Methods: Using 497 participants from the CATHGEN cohort, we evaluated whether accelerated epigenetic aging increases cardiovascular sensitivity to traffic-related air pollution (TRAP) exposure. We used residential proximity to major roadways and source apportioned air pollution models as measures of TRAP exposure, and chose peripheral arterial disease (PAD) and blood pressure as outcomes based on previous associations with TRAP. We used Horvath epigenetic age acceleration (AAD) and phenotypic age acceleration (PhenoAAD) as measures of age acceleration, and adjusted all models for chronological age, race, sex, smoking, and socioeconomic status.
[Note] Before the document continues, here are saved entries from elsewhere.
-- ==== Sys2Proof/Laws/PerInstr.lean ====
section
/-! SUPPORT. What holds of every instruction as syntax, one lemma per constructor: its fields fit bits [42:0] of a word, so
the WAIT and SIGNAL bytes and the qualifier stand above them (13 R310). -/

namespace Sys2Proof.Laws

/-- The instruction part of a word lies below the qualifier. -/
def Width.Statement (i : Instr) : Prop := ∀ w, encode i = some w → w < 2 ^ 43

theorem Width.tyCode_lt (x : Ty) : tyCode x < 15 := by cases x <;> decide
theorem Width.rmCode_lt (x : RM) : rmCode x < 7 := by cases x <;> decide
theorem Width.condCode_lt (x : Cond) : condCode x < 8 := by cases x <;> decide
theorem Width.topCode_lt (x : TOp) : topCode x < 128 := by cases x <;> simp only [topCode] <;> omega
theorem Width.spaceCode_lt (x : Space) : spaceCode x < 4 := by cases x <;> decide
theorem Width.atyCode_lt (x : ATy) : atyCode x < 8 := by cases x <;> decide
theorem Width.msizeCode_lt (x : MSize) : msizeCode x < 8 := by cases x <;> decide
theorem Width.stsizeCode_lt (x : StSize) : stsizeCode x < 8 := by cases x <;> decide
theorem Width.pairCode_lt (x : Pair) : pairCode x < 8 := by cases x <;> decide
theorem Width.tlineCode_lt (x : TLine) : tlineCode x < 4 := by cases x <;> decide
theorem Width.clevelCode_lt (x : CLevel) : clevelCode x < 4 := by cases x <;> decide
theorem Width.fopCode_lt (x : FOp) : fopCode x < 8 := by cases x <;> decide
theorem Width.ropCode_lt (x : ROp) : ropCode x < 4 := by cases x <;> decide
theorem Width.idxCode_lt (x : IdxKind) : idxCode x < 4 := by cases x <;> decide
theorem Width.clampCode_lt (x : Clamp) : clampCode x < 4 := by cases x <;> decide
theorem Width.bit_lt (x : Bool) : bit x < 2 := by cases x <;> decide
theorem Width.barCode_lt (b : BarField) : barCode b < 2 ^ 27 := by
  have := Width.bit_lt b.en
  simp only [barCode]
  omega
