@[simp] theorem markAcc_core_enabled (s : State) : s.markAcc.myCore.enabled = s.myCore.enabled := by
  unfold State.markAcc; split <;> simp
@[simp] theorem syncLt_core_enabled (s : State) : s.syncLt.myCore.enabled = s.myCore.enabled := setMe_core_enabled s _
@[simp] theorem start_core_enabled (s : State) (b : Bool) : (s.start b).myCore.enabled = s.myCore.enabled := by
  unfold State.start State.reachBoundary State.unwait; simp only []; repeat' split
  all_goals simp
@[simp] theorem markAcc_core_plinth (s : State) : s.markAcc.myCore.plinth = s.myCore.plinth := by
  unfold State.markAcc; split <;> simp
@[simp] theorem syncLt_core_plinth (s : State) : s.syncLt.myCore.plinth = s.myCore.plinth := setMe_core_plinth s _
@[simp] theorem start_core_plinth (s : State) (b : Bool) : (s.start b).myCore.plinth = s.myCore.plinth := by
  unfold State.start State.reachBoundary State.unwait; simp only []; repeat' split
  all_goals simp
@[simp] theorem markAcc_core_obHolder (s : State) : s.markAcc.myCore.obHolder = s.myCore.obHolder := by
  unfold State.markAcc; split <;> simp
@[simp] theorem syncLt_core_obHolder (s : State) : s.syncLt.myCore.obHolder = s.myCore.obHolder := setMe_core_obHolder s _
@[simp] theorem start_core_obHolder (s : State) (b : Bool) : (s.start b).myCore.obHolder = s.myCore.obHolder := by
  unfold State.start State.reachBoundary State.unwait; simp only []; repeat' split
  all_goals simp
@[simp] theorem markAcc_core_obs (s : State) : s.markAcc.myCore.obs = s.myCore.obs := by
  unfold State.markAcc; split <;> simp
@[simp] theorem syncLt_core_obs (s : State) : s.syncLt.myCore.obs = s.myCore.obs := setMe_core_obs s _
@[simp] theorem start_core_obs (s : State) (b : Bool) : (s.start b).myCore.obs = s.myCore.obs := by
  unfold State.start State.reachBoundary State.unwait; simp only []; repeat' split
  all_goals simp
@[simp] theorem markAcc_core_ll (s : State) : s.markAcc.myCore.ll = s.myCore.ll := by
  unfold State.markAcc; split <;> simp
@[simp] theorem syncLt_core_ll (s : State) : s.syncLt.myCore.ll = s.myCore.ll := setMe_core_ll s _
@[simp] theorem start_core_ll (s : State) (b : Bool) : (s.start b).myCore.ll = s.myCore.ll := by
  unfold State.start State.reachBoundary State.unwait; simp only []; repeat' split
  all_goals simp
@[simp] theorem markAcc_core_bars (s : State) : s.markAcc.myCore.bars = s.myCore.bars := by
  unfold State.markAcc; split <;> simp
@[simp] theorem syncLt_core_bars (s : State) : s.syncLt.myCore.bars = s.myCore.bars := setMe_core_bars s _
@[simp] theorem start_core_bars (s : State) (b : Bool) : (s.start b).myCore.bars = s.myCore.bars := by
  unfold State.start State.reachBoundary State.unwait; simp only []; repeat' split
  all_goals simp
@[simp] theorem markAcc_core_errLog (s : State) : s.markAcc.myCore.errLog = s.myCore.errLog := by
  unfold State.markAcc; split <;> simp
@[simp] theorem syncLt_core_errLog (s : State) : s.syncLt.myCore.errLog = s.myCore.errLog := setMe_core_errLog s _
@[simp] theorem start_core_errLog (s : State) (b : Bool) : (s.start b).myCore.errLog = s.myCore.errLog := by
  unfold State.start State.reachBoundary State.unwait; simp only []; repeat' split
  all_goals simp
@[simp] theorem markAcc_core_errWritten (s : State) : s.markAcc.myCore.errWritten = s.myCore.errWritten := by
  unfold State.markAcc; split <;> simp
@[simp] theorem syncLt_core_errWritten (s : State) : s.syncLt.myCore.errWritten = s.myCore.errWritten := setMe_core_errWritten s _
@[simp] theorem start_core_errWritten (s : State) (b : Bool) : (s.start b).myCore.errWritten = s.myCore.errWritten := by
  unfold State.start State.reachBoundary State.unwait; simp only []; repeat' split
  all_goals simp
@[simp] theorem markAcc_core_errSel (s : State) : s.markAcc.myCore.errSel = s.myCore.errSel := by
  unfold State.markAcc; split <;> simp
@[simp] theorem syncLt_core_errSel (s : State) : s.syncLt.myCore.errSel = s.myCore.errSel := setMe_core_errSel s _
@[simp] theorem start_core_errSel (s : State) (b : Bool) : (s.start b).myCore.errSel = s.myCore.errSel := by
  unfold State.start State.reachBoundary State.unwait; simp only []; repeat' split
  all_goals simp
@[simp] theorem markAcc_core_chans (s : State) : s.markAcc.myCore.chans = s.myCore.chans := by
  unfold State.markAcc; split <;> simp
@[simp] theorem syncLt_core_chans (s : State) : s.syncLt.myCore.chans = s.myCore.chans := setMe_core_chans s _
@[simp] theorem start_core_chans (s : State) (b : Bool) : (s.start b).myCore.chans = s.myCore.chans := by
  unfold State.start State.reachBoundary State.unwait; simp only []; repeat' split
  all_goals simp
@[simp] theorem markAcc_core_supVec (s : State) : s.markAcc.myCore.supVec = s.myCore.supVec := by
  unfold State.markAcc; split <;> simp
@[simp] theorem syncLt_core_supVec (s : State) : s.syncLt.myCore.supVec = s.myCore.supVec := setMe_core_supVec s _
@[simp] theorem start_core_supVec (s : State) (b : Bool) : (s.start b).myCore.supVec = s.myCore.supVec := by
  unfold State.start State.reachBoundary State.unwait; simp only []; repeat' split
  all_goals simp
@[simp] theorem markAcc_core_supSaveNum (s : State) : s.markAcc.myCore.supSaveNum = s.myCore.supSaveNum := by
  unfold State.markAcc; split <;> simp
@[simp] theorem syncLt_core_supSaveNum (s : State) : s.syncLt.myCore.supSaveNum = s.myCore.supSaveNum := setMe_core_supSaveNum s _
@[simp] theorem start_core_supSaveNum (s : State) (b : Bool) : (s.start b).myCore.supSaveNum = s.myCore.supSaveNum := by
  unfold State.start State.reachBoundary State.unwait; simp only []; repeat' split
  all_goals simp
@[simp] theorem markAcc_core_schedReplay (s : State) : s.markAcc.myCore.schedReplay = s.myCore.schedReplay := by
  unfold State.markAcc; split <;> simp
@[simp] theorem syncLt_core_schedReplay (s : State) : s.syncLt.myCore.schedReplay = s.myCore.schedReplay := setMe_core_schedReplay s _
@[simp] theorem start_core_schedReplay (s : State) (b : Bool) : (s.start b).myCore.schedReplay = s.myCore.schedReplay := by
  unfold State.start State.reachBoundary State.unwait; simp only []; repeat' split
  all_goals simp
@[simp] theorem markAcc_core_schedTab (s : State) : s.markAcc.myCore.schedTab = s.myCore.schedTab := by
  unfold State.markAcc; split <;> simp
@[simp] theorem syncLt_core_schedTab (s : State) : s.syncLt.myCore.schedTab = s.myCore.schedTab := setMe_core_schedTab s _
@[simp] theorem start_core_schedTab (s : State) (b : Bool) : (s.start b).myCore.schedTab = s.myCore.schedTab := by
  unfold State.start State.reachBoundary State.unwait; simp only []; repeat' split
  all_goals simp
@[simp] theorem markAcc_core_schedQ (s : State) : s.markAcc.myCore.schedQ = s.myCore.schedQ := by
  unfold State.markAcc; split <;> simp
@[simp] theorem syncLt_core_schedQ (s : State) : s.syncLt.myCore.schedQ = s.myCore.schedQ := setMe_core_schedQ s _
@[simp] theorem start_core_schedQ (s : State) (b : Bool) : (s.start b).myCore.schedQ = s.myCore.schedQ := by
  unfold State.start State.reachBoundary State.unwait; simp only []; repeat' split
  all_goals simp
@[simp] theorem markAcc_core_replay (s : State) : s.markAcc.myCore.replay = s.myCore.replay := by
  unfold State.markAcc; split <;> simp
@[simp] theorem syncLt_core_replay (s : State) : s.syncLt.myCore.replay = s.myCore.replay := setMe_core_replay s _
@[simp] theorem start_core_replay (s : State) (b : Bool) : (s.start b).myCore.replay = s.myCore.replay := by
  unfold State.start State.reachBoundary State.unwait; simp only []; repeat' split
  all_goals simp
@[simp] theorem markAcc_core_seedSched (s : State) : s.markAcc.myCore.seedSched = s.myCore.seedSched := by
  unfold State.markAcc; split <;> simp
@[simp] theorem syncLt_core_seedSched (s : State) : s.syncLt.myCore.seedSched = s.myCore.seedSched := setMe_core_seedSched s _
@[simp] theorem start_core_seedSched (s : State) (b : Bool) : (s.start b).myCore.seedSched = s.myCore.seedSched := by
  unfold State.start State.reachBoundary State.unwait; simp only []; repeat' split
  all_goals simp
@[simp] theorem markAcc_core_seeded (s : State) : s.markAcc.myCore.seeded = s.myCore.seeded := by
  unfold State.markAcc; split <;> simp
@[simp] theorem syncLt_core_seeded (s : State) : s.syncLt.myCore.seeded = s.myCore.seeded := setMe_core_seeded s _
@[simp] theorem start_core_seeded (s : State) (b : Bool) : (s.start b).myCore.seeded = s.myCore.seeded := by
  unfold State.start State.reachBoundary State.unwait; simp only []; repeat' split
  all_goals simp
@[simp] theorem markAcc_core_ctr (s : State) : s.markAcc.myCore.ctr = s.myCore.ctr := by
  unfold State.markAcc; split <;> simp
@[simp] theorem syncLt_core_ctr (s : State) : s.syncLt.myCore.ctr = s.myCore.ctr := setMe_core_ctr s _
@[simp] theorem start_core_ctr (s : State) (b : Bool) : (s.start b).myCore.ctr = s.myCore.ctr := by
  unfold State.start State.reachBoundary State.unwait; simp only []; repeat' split
  all_goals simp
@[simp] theorem markAcc_core_grants (s : State) : s.markAcc.myCore.grants = s.myCore.grants := by
  unfold State.markAcc; split <;> simp
@[simp] theorem syncLt_core_grants (s : State) : s.syncLt.myCore.grants = s.myCore.grants := setMe_core_grants s _
@[simp] theorem start_core_grants (s : State) (b : Bool) : (s.start b).myCore.grants = s.myCore.grants := by
  unfold State.start State.reachBoundary State.unwait; simp only []; repeat' split
  all_goals simp
@[simp] theorem markAcc_core_grantAt (s : State) : s.markAcc.myCore.grantAt = s.myCore.grantAt := by
  unfold State.markAcc; split <;> simp
@[simp] theorem syncLt_core_grantAt (s : State) : s.syncLt.myCore.grantAt = s.myCore.grantAt := setMe_core_grantAt s _
@[simp] theorem start_core_grantAt (s : State) (b : Bool) : (s.start b).myCore.grantAt = s.myCore.grantAt := by
  unfold State.start State.reachBoundary State.unwait; simp only []; repeat' split
  all_goals simp
@[simp] theorem markAcc_core_lost (s : State) : s.markAcc.myCore.lost = s.myCore.lost := by
  unfold State.markAcc; split <;> simp
@[simp] theorem syncLt_core_lost (s : State) : s.syncLt.myCore.lost = s.myCore.lost := setMe_core_lost s _
@[simp] theorem start_core_lost (s : State) (b : Bool) : (s.start b).myCore.lost = s.myCore.lost := by
  unfold State.start State.reachBoundary State.unwait; simp only []; repeat' split
  all_goals simp
@[simp] theorem markAcc_core_issued (s : State) : s.markAcc.myCore.issued = s.myCore.issued := by
  unfold State.markAcc; split <;> simp
@[simp] theorem syncLt_core_issued (s : State) : s.syncLt.myCore.issued = s.myCore.issued := setMe_core_issued s _
@[simp] theorem start_core_issued (s : State) (b : Bool) : (s.start b).myCore.issued = s.myCore.issued := by
  unfold State.start State.reachBoundary State.unwait; simp only []; repeat' split
  all_goals simp
@[simp] theorem markAcc_core_reserved (s : State) : s.markAcc.myCore.reserved = s.myCore.reserved := by
  unfold State.markAcc; split <;> simp
@[simp] theorem syncLt_core_reserved (s : State) : s.syncLt.myCore.reserved = s.myCore.reserved := setMe_core_reserved s _
@[simp] theorem start_core_reserved (s : State) (b : Bool) : (s.start b).myCore.reserved = s.myCore.reserved := by
  unfold State.start State.reachBoundary State.unwait; simp only []; repeat' split
  all_goals simp
@[simp] theorem markAcc_core_events (s : State) : s.markAcc.myCore.events = s.myCore.events := by
  unfold State.markAcc; split <;> simp
@[simp] theorem syncLt_core_events (s : State) : s.syncLt.myCore.events = s.myCore.events := setMe_core_events s _
@[simp] theorem start_core_events (s : State) (b : Bool) : (s.start b).myCore.events = s.myCore.events := by
  unfold State.start State.reachBoundary State.unwait; simp only []; repeat' split
  all_goals simp
@[simp] theorem markAcc_core_handling (s : State) : s.markAcc.myCore.handling = s.myCore.handling := by
  unfold State.markAcc; split <;> simp
@[simp] theorem syncLt_core_handling (s : State) : s.syncLt.myCore.handling = s.myCore.handling := setMe_core_handling s _
@[simp] theorem start_core_handling (s : State) (b : Bool) : (s.start b).myCore.handling = s.myCore.handling := by
  unfold State.start State.reachBoundary State.unwait; simp only []; repeat' split
  all_goals simp
@[simp] theorem markAcc_core_gone (s : State) : s.markAcc.myCore.gone = s.myCore.gone := by
  unfold State.markAcc; split <;> simp
@[simp] theorem syncLt_core_gone (s : State) : s.syncLt.myCore.gone = s.myCore.gone := setMe_core_gone s _
@[simp] theorem start_core_gone (s : State) (b : Bool) : (s.start b).myCore.gone = s.myCore.gone := by
  unfold State.start State.reachBoundary State.unwait; simp only []; repeat' split
  all_goals simp
@[simp] theorem markAcc_core_retries (s : State) : s.markAcc.myCore.retries = s.myCore.retries := by
  unfold State.markAcc; split <;> simp
@[simp] theorem syncLt_core_retries (s : State) : s.syncLt.myCore.retries = s.myCore.retries := setMe_core_retries s _
@[simp] theorem start_core_retries (s : State) (b : Bool) : (s.start b).myCore.retries = s.myCore.retries := by
  unfold State.start State.reachBoundary State.unwait; simp only []; repeat' split
  all_goals simp
@[simp] theorem markAcc_core_leases (s : State) : s.markAcc.myCore.leases = s.myCore.leases := by
  unfold State.markAcc; split <;> simp
@[simp] theorem syncLt_core_leases (s : State) : s.syncLt.myCore.leases = s.myCore.leases := setMe_core_leases s _
@[simp] theorem start_core_leases (s : State) (b : Bool) : (s.start b).myCore.leases = s.myCore.leases := by
  unfold State.start State.reachBoundary State.unwait; simp only []; repeat' split
  all_goals simp
@[simp] theorem markAcc_core_swLines (s : State) : s.markAcc.myCore.swLines = s.myCore.swLines := by
  unfold State.markAcc; split <;> simp
@[simp] theorem syncLt_core_swLines (s : State) : s.syncLt.myCore.swLines = s.myCore.swLines := setMe_core_swLines s _
@[simp] theorem start_core_swLines (s : State) (b : Bool) : (s.start b).myCore.swLines = s.myCore.swLines := by
  unfold State.start State.reachBoundary State.unwait; simp only []; repeat' split
  all_goals simp
@[simp] theorem markAcc_core_tlb (s : State) : s.markAcc.myCore.tlb = s.myCore.tlb := by
  unfold State.markAcc; split <;> simp
@[simp] theorem syncLt_core_tlb (s : State) : s.syncLt.myCore.tlb = s.myCore.tlb := setMe_core_tlb s _
@[simp] theorem start_core_tlb (s : State) (b : Bool) : (s.start b).myCore.tlb = s.myCore.tlb := by
  unfold State.start State.reachBoundary State.unwait; simp only []; repeat' split
  all_goals simp
@[simp] theorem markAcc_core_engLt (s : State) : s.markAcc.myCore.engLt = s.myCore.engLt := by
  unfold State.markAcc; split <;> simp
@[simp] theorem syncLt_core_engLt (s : State) : s.syncLt.myCore.engLt = s.myCore.engLt := setMe_core_engLt s _
@[simp] theorem start_core_engLt (s : State) (b : Bool) : (s.start b).myCore.engLt = s.myCore.engLt := by
  unfold State.start State.reachBoundary State.unwait; simp only []; repeat' split
  all_goals simp
@[simp] theorem markAcc_core_engAdv (s : State) : s.markAcc.myCore.engAdv = s.myCore.engAdv := by
  unfold State.markAcc; split <;> simp
@[simp] theorem syncLt_core_engAdv (s : State) : s.syncLt.myCore.engAdv = s.myCore.engAdv := setMe_core_engAdv s _
@[simp] theorem start_core_engAdv (s : State) (b : Bool) : (s.start b).myCore.engAdv = s.myCore.engAdv := by
  unfold State.start State.reachBoundary State.unwait; simp only []; repeat' split
  all_goals simp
Results: We observed significant interactions between TRAP and both AAD and PhenoAAD. Interactions indicated that increased epigenetic age acceleration elevated associations between proximity to roadways and PAD. Interactions were also observed between AAD and gasoline and diesel source apportioned PM2.5.
Conclusion: Epigenetic age acceleration may be a biomarker of sensitivity to air pollution, particularly for TRAP in urban cohorts. This presents a novel means by which to understand sensitivity to air pollution and provides a molecular measure of environmental sensitivity.
Keywords: DNA methylation age; air pollution; cardiovascular disease; environmental sensitivity; traffic.